We know from the universal approximation theorem that an MLP can compute any function, they are fully expressive! It turns out in graph machine learning we are not so fortunate, there are classes of functions that many popular graph model architectures are unable to compute.
Consider these two graphs which are non-isomorphic, certain graph models cannot distinguish between the two. If you squint you can actually see why. Despite having different global connectivity these graphs appear identical from the perspective of each individual node, their differences are invisible to node aggregation style algorithms like MPNN.

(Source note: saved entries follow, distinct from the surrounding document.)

/-! ### An illegal command word (R87), and the statements of the encoding -/

/-- The host's write of an illegal word executes no operation (R87). -/
theorem access_illegal (C : Config) (s : State) {w : Word} (h : wordLegal w = false) :
    access C (.write cmdIndex w) s = s.illegalCommand := by
  cases hdec : decode w with
  | ok i => exact absurd ((exists_decode_iff_wordLegal w).mp ⟨i, hdec⟩) (by simp [h])
  | error e => simp [access, hdec]

/-- Settles O1, by the operation's fields. -/
theorem decodeOfEncode : Obligations.DecodeOfEncode := decode_encode

/-- Settles O2, by the decoder's branches. -/
theorem encodeOfDecode : Obligations.EncodeOfDecode := fun _ _ => encode_of_decode

/-- Settles O3: both readings accept exactly the encodings. -/
theorem decodeAcceptsExactlyTheTable : Obligations.DecodeAcceptsExactlyTheTable := exists_decode_iff_wordLegal

/-- Settles O6: an illegal word decodes to no operation, and a word that decodes is the encoding of its operation. -/
theorem illegalWordOnlySetsStatus : Obligations.IllegalWordOnlySetsStatus := by
  refine ⟨?_, by decide, ?_⟩
  · intro s w rest hnext hw
    rw [step_eq_access hnext, access_illegal _ _ hw]
    rfl
  · intro w i hdec
    rw [← encode_of_decode hdec, selectedRows_encode]

/-- Settles O4: each of the five words is the encoding of its operation. -/
theorem specWordsDecode : Obligations.SpecWordsDecode :=
  ⟨decode_encode (.newgrant 2 0 .sidelink true true), decode_encode (.tbdecoded 2 0 true),
    decode_encode (.rivenc 4 1), decode_encode (.work true true), decode_encode .reset⟩

end Sys2Proof.Machine

namespace Sys2Proof.Machine

/-! ### The closed gate (R280) -/

/-- Before a configuration is accepted a gated operation does nothing but answer `CFG_INVALID`. -/
theorem exec_of_unconfigured {i : Instr} {s : State} (hv : s.cfgValid = false) (hr : i ≠ .reset)
    (hc : i ≠ .configure) : exec i s = .next { s with status := 0x31 } := by
  rw [exec_eq_operate]
  cases i with
  | reset => exact absurd rfl hr
  | configure => exact absurd rfl hc
  | _ =>
    simp only [operate, opSlotidx, opSubchoff, opRivenc, opRivdec, opScienc, opScidec, opScan, opCombine, opNewgrant,
      opTbdecoded, opBuildgrant, opWork, State.whenConfigured_of_invalid hv]
    rfl

/-! ### The calendar by counting, one tick at a time (R111, R121) -/

/-- The next number stays in its period, or starts the next one. -/
theorem succ_div_mod_cases {n : Nat} (hn : 0 < n) (j : Nat) :
    (j % n + 1 < n ∧ (j + 1) / n = j / n ∧ (j + 1) % n = j % n + 1) ∨
    (j % n + 1 = n ∧ (j + 1) / n = j / n + 1 ∧ (j + 1) % n = 0) := by
  have hj := Nat.mod_add_div j n
  rcases Nat.lt_or_eq_of_le (Nat.succ_le_of_lt (Nat.mod_lt j hn)) with hlt | heq
  · exact .inl ⟨hlt, (Nat.div_mod_unique hn).mpr ⟨by omega, hlt⟩⟩
  · exact .inr ⟨heq, (Nat.div_mod_unique hn).mpr ⟨by rw [Nat.mul_succ]; omega, hn⟩⟩

theorem countP_range_succ (p : Nat → Bool) (t : Nat) :
    (List.range (t + 1)).countP p = (List.range t).countP p + (p t).toNat := by
  rw [List.range_succ, List.countP_append, List.countP_singleton]
  cases p t <;> rfl

/-- A period holds one sync slot, so the closed form counts one more exactly after a sync slot. -/
theorem syncBefore_succ {c : PoolCfg} (hc : CalendarLegal c) (t : Nat) :
    syncBefore c (t + 1) = syncBefore c t + (isSync c t).toNat := by
  obtain ⟨-, -, hsync⟩ := hc
  rcases Nat.eq_zero_or_pos c.syncPeriod.toNat with hzero | hpos
  · simp [syncBefore, isSync, hzero]
  · have hoff : c.syncOff.toNat < c.syncPeriod.toNat := by omega
    have hslot : isSync c t = decide (t % c.syncPeriod.toNat = c.syncOff.toNat) := by
      rw [isSync, bne_iff_ne.mpr hpos.ne', Bool.true_and, beq_eq_decide]
    simp only [syncBefore, if_neg hpos.ne', hslot, Bool.toNat, Bool.cond_decide]
    rcases succ_div_mod_cases hpos t with ⟨-, hdiv, hmod⟩ | ⟨hlast, hdiv, hmod⟩ <;> rw [hdiv, hmod]
    · split_ifs <;> omega
    · split_ifs <;> omega

/-- Every tick before `t` is a sync slot or not one. -/
theorem nonsyncBefore_add_syncBefore {c : PoolCfg} (hc : CalendarLegal c) (t : Nat) :
    nonsyncBefore c t + syncBefore c t = t := by
  induction t with
  | zero => simp [nonsyncBefore, syncBefore]
  | succ t ih =>
    have hcount : nonsyncBefore c (t + 1) = nonsyncBefore c t + (!isSync c t).toNat := countP_range_succ _ t
    rw [hcount, syncBefore_succ hc]
    cases isSync c t <;> simp <;> omega

/-- The ones among the first `j` elements of the bitmap laid cyclically (R121). -/
def cyclicOnes (c : PoolCfg) (j : Nat) : Nat :=
  j / c.bitmapLen.toNat * onesBelow c c.bitmapLen.toNat + onesBelow c (j % c.bitmapLen.toNat)

theorem onesBelow_succ (c : PoolCfg) (k : Nat) : onesBelow c (k + 1) = onesBelow c k + (c.bit k).toNat := by
  rw [onesBelow, onesBelow, PoolCfg.bit, List.take_add_one, List.countP_append, List.getD_eq_getElem?_getD]
  rcases c.bitmap[k]? with _ | _ | _ <;> rfl

theorem cyclicOnes_succ {c : PoolCfg} (hn : 0 < c.bitmapLen.toNat) (j : Nat) :
    cyclicOnes c (j + 1) = cyclicOnes c j + (c.bit (j % c.bitmapLen.toNat)).toNat := by
  have hstep := onesBelow_succ c (j % c.bitmapLen.toNat)
  simp only [cyclicOnes]
  rcases succ_div_mod_cases hn j with ⟨-, hdiv, hmod⟩ | ⟨hlast, hdiv, hmod⟩
  · rw [hdiv, hmod, hstep, Nat.add_assoc]
  · have hnone : onesBelow c 0 = 0 := rfl
    rw [hlast] at hstep
    rw [hdiv, hmod, hnone, Nat.succ_mul, Nat.add_zero, Nat.add_assoc, ← hstep]

/-- The eligible ticks before `t` are the ones of the cyclic bitmap laid over the ticks that are no sync slot. -/
theorem countP_eligible {c : PoolCfg} (hn : 0 < c.bitmapLen.toNat) (t : Nat) :
    (List.range t).countP (eligible c) = cyclicOnes c (nonsyncBefore c t) := by
  induction t with
  | zero => simp [nonsyncBefore, cyclicOnes, onesBelow]
  | succ t ih =>
    have hcount : nonsyncBefore c (t + 1) = nonsyncBefore c t + (!isSync c t).toNat := countP_range_succ _ t
    rw [countP_range_succ, ih, hcount, eligible]
    cases isSync c t
    · exact (cyclicOnes_succ hn _).symm
    · rfl

theorem slotIndex_eq_slotIndexByCount {c : PoolCfg} (hc : CalendarLegal c) (t : Nat) :
    slotIndex c t = slotIndexByCount c t := by
  have hj : t - syncBefore c t = nonsyncBefore c t := by
    have := nonsyncBefore_add_syncBefore hc t
    omega
  simp only [slotIndex, slotIndexByCount, hj, countP_eligible hc.1, eligible]
  cases isSync c t <;> cases c.bit (nonsyncBefore c t % c.bitmapLen.toNat) <;> rfl

/-- Settles O13: sync slots, then eligible ticks, counted one tick at a time. -/
theorem closedFormCountsTicks : Obligations.ClosedFormCountsTicks := fun _ t hc => slotIndex_eq_slotIndexByCount hc t

/-- Settles O14: SLOTIDX answers by the closed form, which counts. -/
theorem slotidxGivesOrdinal : Obligations.SlotidxGivesOrdinal := by
  intro s
  refine ⟨(exec_of_unconfigured · nofun nofun), fun hv hc => ?_⟩
  have hcount : slotIndex s.cfg (s.opA 0).toNat = slotIndexByCount s.cfg (s.a[0]).toNat :=
    slotIndex_eq_slotIndexByCount hc _
  rw [exec_eq_operate, operate, opSlotidx, State.whenConfigured_of_valid hv, hcount]
  cases slotIndexByCount s.cfg (s.a[0]).toNat with
  | none => rfl
  | some k => rfl

/-! ### Subchannels and resource indication values (R114, R116 to R120) -/

/-- Settles O15, by the test on the index. -/
theorem subchoffGivesRange : Obligations.SubchoffGivesRange := by
  intro s idx
  refine ⟨(exec_of_unconfigured · nofun nofun), fun hv hout => ?_, fun hv hin => ?_⟩
  · rw [exec_eq_operate, operate, opSubchoff, State.whenConfigured_of_valid hv, if_pos hout]
    rfl
  · rw [exec_eq_operate, operate, opSubchoff, State.whenConfigured_of_valid hv, if_neg (Nat.not_le.mpr hin)]
    rfl

/-- Settles O16: the operation's test refuses exactly the pairs outside the pool. -/
theorem rivencGivesValue : Obligations.RivencGivesValue := by
  intro s len start
  refine ⟨(exec_of_unconfigured · nofun nofun), fun hv hout => ?_, fun hv hl hin => ?_⟩
  · rw [exec_eq_operate, operate, opRivenc, State.whenConfigured_of_valid hv, if_pos (by omega)]
    rfl
  · rw [exec_eq_operate, operate, opRivenc, State.whenConfigured_of_valid hv, if_neg (by omega)]
    rfl

/-- Every value below `n (n + 1) / 2` is the value of an allocation within the pool: of the direct one, or of the
mirrored one when the direct one does not fit (R116, R117). -/
theorem exists_rivEncode_eq {n r : Nat} (h : r < n * (n + 1) / 2) :
    ∃ len start, 1 ≤ len ∧ len + start ≤ n ∧ rivEncode n len start = r := by
  have hn : 0 < n := Nat.pos_of_ne_zero fun e => by simp [e] at h
  have hr := Nat.div_add_mod r n
  have hmod := Nat.mod_lt r hn
  have htri : 2 * (n * (r / n) + r % n) < n * (n + 1) := by omega
  generalize r / n = q, r % n = p at *
  by_cases hfit : q + 1 + p ≤ n
  · have hq : q ≤ n / 2 := by
      have : 2 * q < n + 1 := by nlinarith
      omega
    refine ⟨q + 1, p, by omega, hfit, ?_⟩
    rw [rivEncode, if_pos (by omega), Nat.add_sub_cancel, hr]
  · have hq : 2 * q < n := by nlinarith
    refine ⟨n - q + 1, n - 1 - p, by omega, by omega, ?_⟩
    rw [rivEncode, if_neg (by omega), show n - (n - q + 1) + 1 = q by omega, show n - 1 - (n - 1 - p) = p by omega, hr]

Classifying and improving the expressivity of graph models is an area of ongoing research. A benchmark metric, the Weisfeiler-Lehman test, can classify a model as WL-1, WL-2, WL-k etc. and likewise certain graph problems are only solvable if the model is at least WL-n in expressive power. A good example is counting k cycles in the graph, which requires a WL-k model.
Graph mining @ Google
This talk was by Michael Galkin from the Graph Mining team at Google Research.
Graph Foundation Models
Naturally Google is very interested in the possibility of building Graph Foundation Models. These are models which are trained on large corpuses of existing graph data in order to learn how to do link prediction, node classification and graph regression on never before seen graphs. If I understood it right, they aren't training on the content of the training graphs only the structure.
That this would work seems almost unbelievable, an audience member even raised their hand to ask what reasons the author had to expect this to work!
In the LLM case the pre-training step is learning the structure of language, it's not hard to see how an LLM trained on English text would be able to do next token prediction for a sentence in English. With graph foundation models though, you're hoping that the general structure of graphs in one domain can teach you about the structure of graphs in any domain.
Train on social networks and then ask it questions about road networks, do they really have that much in common? Some yet to be published findings on graph foundation models for relational databases would suggest yes. https://research.google/blog/graph-foundation-models-for-relational-data
LLMs for Graphs or Graphs of LLMs
Google has created a fun little distributed systems demo where they task graphs of LLMs with solving classic distributed consensus problems. https://agentsnet.graphben.ch/

In 2025 when you hear people talking about agentic workflows they usually mean something that involve trees of LLMs, with a coordinator at the top. This project on the other hand is about leaderless graphs of LLMs that must figure out how to cooperate. Most aren't that great at it, I kinda wanna see this benchmark run on my friends and I.
Bonus topics
Ok, I think the above was all the good stuff but here are a few other topics that came up.
Equivariant Neural Nets
Equivariance is when a symmetry applied to the model input (e.g. rotation) transforms the output in the same way. Invariance is when a symmetry applied to the input doesn't change the output at all.
The MPNN algorithm is naturally permutation invariant but there are other symmetries it is not invariant or equivariant to.
Imagine a graph which had X,Y,Z positional coordinate features attached to each node, sometimes called a geometric graph. If you rotate the entire graph in space you will end up with a new graph which is isomorphic to the starting graph, ideally graph models which process geometric graphs would be invariant or equivariant to rotation.
I can't pretend to understand how they actually achieved rotational equivariance I got a little lost here.
Graphons?
This 2 hour talk made my head spin. There is an object called a graphon which is almost like an adjacency matrix but it is continuous and for each node position it returns the probability that there is an edge. You can use this as a generative model for graphs of the same family, apparently it only really works well on dense graphs.